No. Wrong. Bzzz! Thank you for playing.
This morning I received a note from Lisa Carlesso, PT, MSc, first author of the paper, letting me know that I got it wrong: although her data showed that 25% number, it was not a statistically significant number. And that’s significant.
If there were any noteworthy increases in neck pain following this kind of neck treatment, presumably clearer data would have emerged. Thus the paper concluded that there is “strong evidence that neck manipulation or mobilization does not result in an increase in neck pain.” I’m not sure if I quite agree that a statistically insignificant number constitutes “strong evidence” so much as just generally low confidence in the results (and Carlesso acknowledges this in the paper as well, practically in the next sentence: “However, the limitations of the Strunk study and the low GRADE rating remain, affecting confidence in the estimate.”)

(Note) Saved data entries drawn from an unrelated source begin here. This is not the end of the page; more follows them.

-- ==== Sys2Proof/Machine/Lease.lean ====
section
/-! DEFINITION. The lease of a redundant pair (R421–R434, R440–R446, R449): promises and words, the paths, joining,
planned switchovers, the hold, and the faults of paths and receivers. -/

namespace Sys2Proof.Machine

/-! Words and frames (R427, R428) -/

/-- The role bits of the module (Table 2). -/
def State.roleBits (s : State) : Nat := if s.pair.state = 3 then 1 else if s.pair.state = 4 then 2 else if s.pair.state = 7 then 3 else 0

/-- The module shows a health fault: an engine fault, with PAIR_HEALTH_SWAP true (R443). -/
def State.healthFault (s : State) : Bool := s.confFlag Obj.PAIR_HEALTH_SWAP && s.get Obj.TICK_ENGINE_FAULT != 0

/-- What a word or frame says of its sender. -/
structure PartnerWord where
  id : Nat
  role : Nat
  holdover : Bool
  /-- Promise of an active, tick index of any other, its low 32 bits. -/
  value : Nat
  handover : Bool
  health : Bool
  deriving DecidableEq, Repr

/-- What this module's words and frames say. -/
def State.ownWord (s : State) : PartnerWord :=
  { id := s.get Obj.PAIR_ID % 2, role := s.roleBits, holdover := s.get Obj.TIME_STATE == 4
    value := (if s.pair.state = 4 then s.pair.promise else s.k) % 2 ^ 32
    handover := s.pair.handover, health := s.healthFault }

/-- What a lease frame that enters the queue at the start of this tick says: the active's promise is the one that stands
then, of the tick before (R428). -/
def State.frameWord (s : State) : PartnerWord :=
  { s.ownWord with value := (if s.pair.state = 4 then s.pair.promised else s.k) % 2 ^ 32 }

/-- The 64 bits of a lease word (Table 3). -/
def PartnerWord.word (w : PartnerWord) : Nat :=
  let v := 9 + w.id * 2 ^ 4 + w.role * 2 ^ 5 + boolNat w.holdover * 2 ^ 7 + w.value * 2 ^ 8 + boolNat w.handover * 2 ^ 40 +
    boolNat w.health * 2 ^ 41
  v + crc16 (leBytes 6 v) * 2 ^ 48

/-- What a lease word says; none for a wrong marker or CRC (R427). -/
def ofWord (w : Nat) : Option PartnerWord :=
  if bits w 3 0 = 9 ∧ bits w 63 48 = crc16 (leBytes 6 (w % 2 ^ 48)) then
    some { id := bits w 4 4, role := bits w 6 5, holdover := bit w 7, value := bits w 39 8, handover := bit w 40, health := bit w 41 }
  else none

/-- The 8 bytes of a lease frame sent in a tick (Table 4). -/
def PartnerWord.frame (w : PartnerWord) (tick : Nat) : Bytes :=
  let b := u32 w.value ++ u8 (w.id + 2 * w.role + 8 * boolNat w.holdover + 16 * boolNat w.handover + 32 * boolNat w.health) ++ u8 tick
  b ++ u16 (crc16 b)

/-- What a lease frame says, with its send tick; none for a wrong length or CRC. -/
def ofFrame (b : Bytes) : Option (PartnerWord × Nat) :=
  if b.length = 8 ∧ field b 6 2 = crc16 (b.take 6) then
    let f := field b 4 1
    some ({ id := f % 2, role := bits f 2 1, holdover := bit f 3, value := field b 0 4, handover := bit f 4, health := bit f 5 }, field b 5 1)
  else none

/-- The value congruent to a field modulo 2³² that lies nearest to a tick index (R427). -/
def nearestTick (k v : Nat) : Nat :=
  let base := k - k % 2 ^ 32 + v % 2 ^ 32
  if base + 2 ^ 31 ≤ k then base + 2 ^ 32 else if k + 2 ^ 31 < base ∧ 2 ^ 32 ≤ base then base - 2 ^ 32 else base

/-! Paths (R430, R444, R445) -/

/-- A path of the lease: 0 the lease lines, 1 P, 2 the CAN path. -/
def State.leasePath (s : State) (i : Nat) : PathSt := if i = 0 then s.pair.line else if i = 1 then s.pair.p else s.pair.canPath

/-- A path changed. -/
def State.setPath (s : State) (i : Nat) (x : PathSt) : State :=
  if i = 0 then { s with pair := { s.pair with line := x } }
  else if i = 1 then { s with pair := { s.pair with p := x } }
  else { s with pair := { s.pair with canPath := x } }

/-- The configured paths (R430). -/
def State.leasePaths (s : State) : List Nat := if s.pair.canUsed then [0, 1, 2] else [0, 1]

/-- A path shows a valid partner word now: one in this tick or the last, five ticks on CAN (DEDUCED, log entry 33). -/
def State.shows (s : State) (i : Nat) : Bool :=
  match (s.leasePath i).word with
  | some t => decide (s.k ≤ t + (if i = 2 then 5 else 1))
  | none => false

/-- A bit of PAIR_STATUS. -/
def State.pairBit (s : State) (i : Nat) (b : Bool) : State := s.set Obj.PAIR_STATUS (setBit (s.get Obj.PAIR_STATUS) i b)

/-- A module begins to fill its mirror state: state 02h, a refill (R425, R435, R438). -/
def State.fill (s : State) : State :=
  let s : State := { s.unsteer with pair := { s.pair with state := 2, replay := [], filled := none, gotMirror := false, got := [] } }
  (s.set Obj.PAIR_FILL 0).count Obj.PAIR_REFILLS 1

/-- The tick of the last boundary at which the partner has applied outputs, as its promise tells: the tick of the renewal, or
the promise itself at a handover (R426, R431, Table 5; DEDUCED, log entry 87). -/
def State.renewedAt (s : State) (promise : Nat) (handover : Bool) : Nat := if handover then promise else promise - s.pair.lease

/-- A valid word, frame or mirror header of the partner (R425, R430, R433, R444). -/
def State.seePartner (s : State) (i : Nat) (w : PartnerWord) : State :=
  let x := s.leasePath i
  let gap := match x.word with
    | some t => decide (t + 40 < s.k)
    | none => true
  let active := w.role == 2
  let promise := nearestTick s.k w.value
  let s := s.setPath i { x with
    promise := if active then some promise else x.promise
    expired := if active ∧ s.k ≤ promise then 0 else x.expired
    word := some s.k
    okSince := if gap || x.okSince.isNone then some s.k else x.okSince }
  let s : State := { s with pair := { s.pair with
    role := some w.role, holdover := w.holdover, health := w.health, partnerId := w.id
    seen := if w.role ≤ 2 then some s.k else s.pair.seen
    quiet := if s.pair.state = 1 ∧ w.role ≤ 2 ∧ s.get Obj.PAIR_ID = 1 then s.k else s.pair.quiet
    actives := if !active then s.pair.actives else if s.pair.activeAt = some s.k then s.pair.actives
      else if s.pair.activeAt = some (s.k - 1) then s.pair.actives + 1 else 1
    activeAt := if active then some s.k else s.pair.activeAt
    lastApplied := if active then max s.pair.lastApplied (s.renewedAt promise w.handover) else s.pair.lastApplied
    lastLate := if s.pair.state = 4 ∧ w.role = 0 then some s.k else s.pair.lastLate
    holdEnd := s.pair.holdEnd || (s.pair.hold.isSome && active) } }
  let s := if w.role ≤ 2 then s.pairBit 0 false else s
  let s := if s.pair.state = 4 then s.pairBit 1 (w.role == 0) else s
  if s.pair.state = 1 ∧ active then s.fill else s

/-- LEASE_WORD_SEND (R427). -/
def execLeaseWordSend (s : State) : Host.Outcome State Fault Refusal :=
  if s.running ∧ s.pair.state ≠ 0 then .next (s.send (.lease s.ownWord.word)) else .next s

/-- LEASE_WORD_RX (R427, R433, R449): `receiver` is false for receiver A. In reset, the monitor of D0 looks only for the
word that ends a hold. -/
def execLeaseWordRx (receiver : Bool) (word : Nat) (s : State) : Host.Outcome State Fault Refusal :=
  match ofWord word with
  | none => .next s
  | some w =>
    let cut := match s.pair.rxTest with
      | some (serve, _) => serve != boolNat receiver
      | none => false
    if cut then .next s
    else if s.running ∧ s.pair.inForce then .next (s.seePartner 0 w)
    else if s.pair.hold.isSome ∧ w.role = 2 then .next { s with pair := { s.pair with holdEnd := true } }
    else .next s

/-- LEASE_FRAME_SEND (R428). -/
def execLeaseFrameSend (s : State) : Host.Outcome State Fault Refusal :=
  if s.running ∧ s.pair.inForce ∧ s.pair.canUsed ∧ s.k % 4 = (if s.pair.state = 4 then 1 else 3) then
    let id := s.pair.canId - s.pair.canId % 2 + s.get Obj.PAIR_ID % 2
    .next (s.stateFrame s.pair.can { ext := true, ident := id, data := s.frameWord.frame s.k })
  else .next s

But I am guilty of doing something I’ve accused others of doing: emphasizing a statistically insignificant number to make my point. When the numbers lean your way but fail to reach statistical significance, it’s called a “trend.” A trend in favour of a therapy is often trotted out as if it were supportive evidence. I did the opposite, and so I am doing the walk of shame now. Bad science writer, bad! I erroneously thought the number was statistically significant, probably because I’m a debunker by nature, and I basically saw in the data what I wanted to see. Funny how that works.

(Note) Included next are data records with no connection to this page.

-- ==== Sys2Proof/Machine/Service.lean ====
section
/-! DEFINITION. The rows of the object dictionary: messages, sessions, credentials, READ and WRITE over every object,
the store command, and function modes (R71–R117, R557). -/

namespace Sys2Proof.Machine

/-! Messages (R102, R110–R113) -/

/-- A transport that the settings in force serve (R110, R112); the pair link while pair operation is in force. -/
def State.transportServed (s : State) (t : Transport) : Bool :=
  if t = 0 then s.dict.can != 255
  else if t.val ≤ 4 then bit s.dict.udpPorts (t.val - 1)
  else if t = 5 then true else s.pair.inForce

/-- What comes on CAN or on E0 to E2 is the active's alone (R114, R115). -/
def State.receives (s : State) (t : Transport) : Bool :=
  s.running && s.transportServed t && (s.nodeServes || decide (4 ≤ t.val))

/-- MDP_MESSAGE_RX (R102). -/
def execMdpMessageRx (m : MdpMsg) (s : State) : Host.Outcome State Fault Refusal :=
  if s.receives m.transport then .next (s.mdpArrive m) else .next s

/-- A client's reassembly is dropped. -/
def State.dropReasm (s : State) (c : Nat) : State :=
  { s with dict := { s.dict with reasm := s.dict.reasm.filter fun r => r.client ≠ c } }

/-- A client's unfinished message is discarded and counted (R102, R111). -/
def State.discardReasm (s : State) (c : Nat) : State :=
  if s.dict.reasm.any (fun r => r.client == c) then (s.dropReasm c).count Obj.MDP_RX_BAD 1 else s

/-- A message whose last segment has come: bytes beyond its length are ignored (R111). -/
def State.reassembled (s : State) (c : Nat) (b : Bytes) : State :=
  (s.dropReasm c).mdpArrive ⟨0, c, b.take (max 12 (12 + field b 6 2))⟩

/-- MDP_SEGMENT_RX (R110, R111). A classical frame of the range is counted in MDP_RX_BAD (DEDUCED, log
entry 35); identifiers of answers, bit 5 = 1, are the module's own and are not looked at (DESIGN CHOICE, log entry 35). A
segment that is no first one, of a client with no message under reassembly, is ignored and not counted; one that is not
the last and no 64-byte frame discards the message and is counted (DESIGN CHOICE, log entry 35). -/
def execMdpSegmentRx (ctrl : Fin 8) (ident : Nat) (fd : Bool) (data : Bytes) (s : State) : Host.Outcome State Fault Refusal :=
  if s.receives 0 = false ∨ ctrl.val ≠ s.dict.can ∨ bits ident 28 13 ≠ bits s.dict.base 28 13 ∨ bits ident 12 6 ≠ s.dict.node ∨
      bit ident 5 then .next s
  else if fd = false then .next (s.count Obj.MDP_RX_BAD 1)
  else
    let c := bits ident 4 0
    let seg := field data 0 1
    let first := bit seg 7
    let last := bit seg 6
    let body := data.drop 1
    let s := if first then s.discardReasm c else s
    let r := if first then some ⟨c, 0, [], s.k⟩ else s.dict.reasm.find? fun r => r.client == c
    match r with
    | none => .next s
    | some r =>
      if bits seg 5 0 ≠ r.next ∨ 20 < r.next ∨ (last = false ∧ data.length ≠ 64) then
        .next ((s.dropReasm c).count Obj.MDP_RX_BAD 1)
      else if last then .next (s.reassembled c (r.bytes ++ body))
      else
        let s := s.dropReasm c
        .next { s with dict := { s.dict with reasm := s.dict.reasm ++ [⟨c, r.next + 1, r.bytes ++ body, s.k⟩] } }

/-- MDP_SEG_TIMEOUT (R111). -/
def execMdpSegTimeout (client : Fin 32) (s : State) : Host.Outcome State Fault Refusal :=
  if s.running ∧ s.dict.reasm.any (fun r => r.client == client.val && decide (r.last + s.dict.segTimeout < s.k)) then
    .next (s.discardReasm client)
  else .next s

/-- MDP_TRANSPORT_APPLY (R113): at a T4000/0 tick. A CAN client is a source on one controller, base and node address:
where any of these changes, none is served any longer (DEDUCED, log entry 70). -/
def execMdpTransportApply (s : State) : Host.Outcome State Fault Refusal :=
  if s.running ∧ s.k % 4000 = 0 then
    let moved := s.dict.can != s.conf Obj.MDP_CAN_CTRL || s.dict.base != s.conf Obj.MDP_CAN_BASE ||
      s.dict.node != s.conf Obj.MDP_NODE
    let s : State := { s with dict := { s.dict with
      can := s.conf Obj.MDP_CAN_CTRL, base := s.conf Obj.MDP_CAN_BASE, node := s.conf Obj.MDP_NODE
      udpPorts := s.conf Obj.MDP_UDP_PORTS, udpPort := s.conf Obj.MDP_UDP_PORT, segTimeout := s.conf Obj.MDP_SEG_TIMEOUT } }
    let keep := fun x : Session => s.transportServed x.transport && !(moved && x.transport == 0)
    .next { s with dict := { s.dict with sessions := s.dict.sessions.filter keep, local_ := s.dict.local_.filter keep } }
  else .next s

/-! Sessions and credentials (R81–R85) -/

/-- OPEN (R81, R83, R105). A mismatch is counted. -/
def execOpen (q : Req) (level len : Nat) (code : Bytes) (s : State) : Host.Outcome State Fault Refusal :=
  let s := s.serveFormless 4
  if !s.serves q then .next s
  else
    let s := s.takeUp q
    match s.openStatus q level len code with
    | .ok =>
      let (s, n) := s.openSession q level
      .next (s.answer q 1 n .ok (u8 level))
    | .credential => .next ((s.mismatch q).answer q 1 q.session .credential [])
    | st => .next (s.answer q 1 q.session st [])

/-- CLOSE (R82). -/
def execClose (q : Req) (extra : Bytes) (s : State) : Host.Outcome State Fault Refusal :=
  .next (s.serve q 2 extra (extra == []) fun s _ =>
    ⟨.ok, [], (match s.findSession q with | some x => s.closeSession x | none => s), false⟩)

/-- KEEPALIVE (R103). -/
def execKeepalive (q : Req) (extra : Bytes) (s : State) : Host.Outcome State Fault Refusal :=
  .next (s.serve q 5 extra (extra == []) fun s _ => ⟨.ok, [], s, false⟩)

/-- SESSION_TIMEOUT (R82). -/
def execSessionTimeout (num : Nat) (s : State) : Host.Outcome State Fault Refusal :=
  let live := fun x : Session => !(x.num == num && decide (x.last + 4000 * s.conf Obj.SESS_TIMEOUT ≤ s.k))
  if s.running then
    .next { s with dict := { s.dict with sessions := s.dict.sessions.filter live, local_ := s.dict.local_.filter live } }
  else .next s

/-- Every session but the request's own is closed (R85). Requests that waited in a session go with it, unanswered, as
they do at a timeout (DESIGN CHOICE, log entry 71). -/
def State.closeOthers (s : State) (q : Req) : State :=
  s.setTable (s.table.filter fun x => x.is q.session q.transport q.source)

/-- SESS_CLOSE_ALL (R85). -/
def execSessCloseAll (q : Req) (s : State) : Host.Outcome State Fault Refusal :=
  .next (s.serveSet q Obj.SESS_CLOSE_ALL 1 (fun _ => {}) fun s => s.closeOthers q)

/-- CREDENTIAL_LOCKOUT (R83): the fifth mismatch within 60 s. -/
def execCredentialLockout (s : State) : Host.Outcome State Fault Refusal :=
  let n := (s.dict.fails.filter fun t => decide (s.k < t + 240000)).length
  if s.running ∧ 5 ≤ n ∧ s.dict.lockout = none then
    .next ({ s with dict := { s.dict with lockout := some s.k } }.event 0 0x1020 (u8 s.dict.failTransport))
  else .next s

/-- LOCKOUT_END (R83): after 60 s. -/
def execLockoutEnd (s : State) : Host.Outcome State Fault Refusal :=
  match s.dict.lockout with
  | some t => if t + 240000 ≤ s.k then .next { s with dict := { s.dict with lockout := none, fails := [] } } else .next s
  | none => .next s

/-- A new credential takes the copy that is not in force: a random salt, the hash of the salt and the code, the next
sequence number and the CRC (R84). -/
def State.putCred (s : State) (lvl : Nat) (code : Bytes) : State :=
  let (a, s) := s.draw
  let (b, s) := s.draw
  let salt := u64 a.toNat ++ u64 b.toNat
  let old := if lvl = 1 then s.dict.cred1 else s.dict.cred2
  let c : CredCopy := { seq := (((credInForce old).map (·.seq)).getD 0 + 1) % 2 ^ 32, salt := salt, hash := sha256 (salt ++ code), crc := [] }
  let now := credReplace old { c with crc := u16 (crc16 c.bytes) }
  let d : DictSt := if lvl = 1 then { s.dict with cred1 := now } else { s.dict with cred2 := now }
  ({ s with dict := d }).count Obj.CRED_CHANGES 1

/-- The object of a credential. -/
def credKey (which : Fin 2) : Nat := if which = 0 then Obj.CRED_L1 else Obj.CRED_L2

/-- CREDENTIAL_WRITE (R84). -/
def execCredentialWrite (q : Req) (which : Fin 2) (code : Bytes) (s : State) : Host.Outcome State Fault Refusal :=
  .next (s.serveWrite q (credKey which) (tyOf (credKey which)) code (fun _ => {}) fun s => s.putCred (which + 1) code)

(Gosh, I wonder what system of knowledge-seeking could possibly compensate for that aspect of human nature? You get a gold star if you guessed “science.”)
What does it mean?
Not much, really. “Here be statistical dragons.” There are so many ways that all this stuff about treatment harms can be wrong that I can’t really walk away from this feeling like I’ve learned anything terribly important one way or the other. The hard statistical bottom line is that statistically insignificant means that no conclusion can actually be drawn — the data was no more than suggestive. Interestingly, Lisa Carlesso pointed out that she has written another paper about how difficult it is to study adverse effects. Indeed!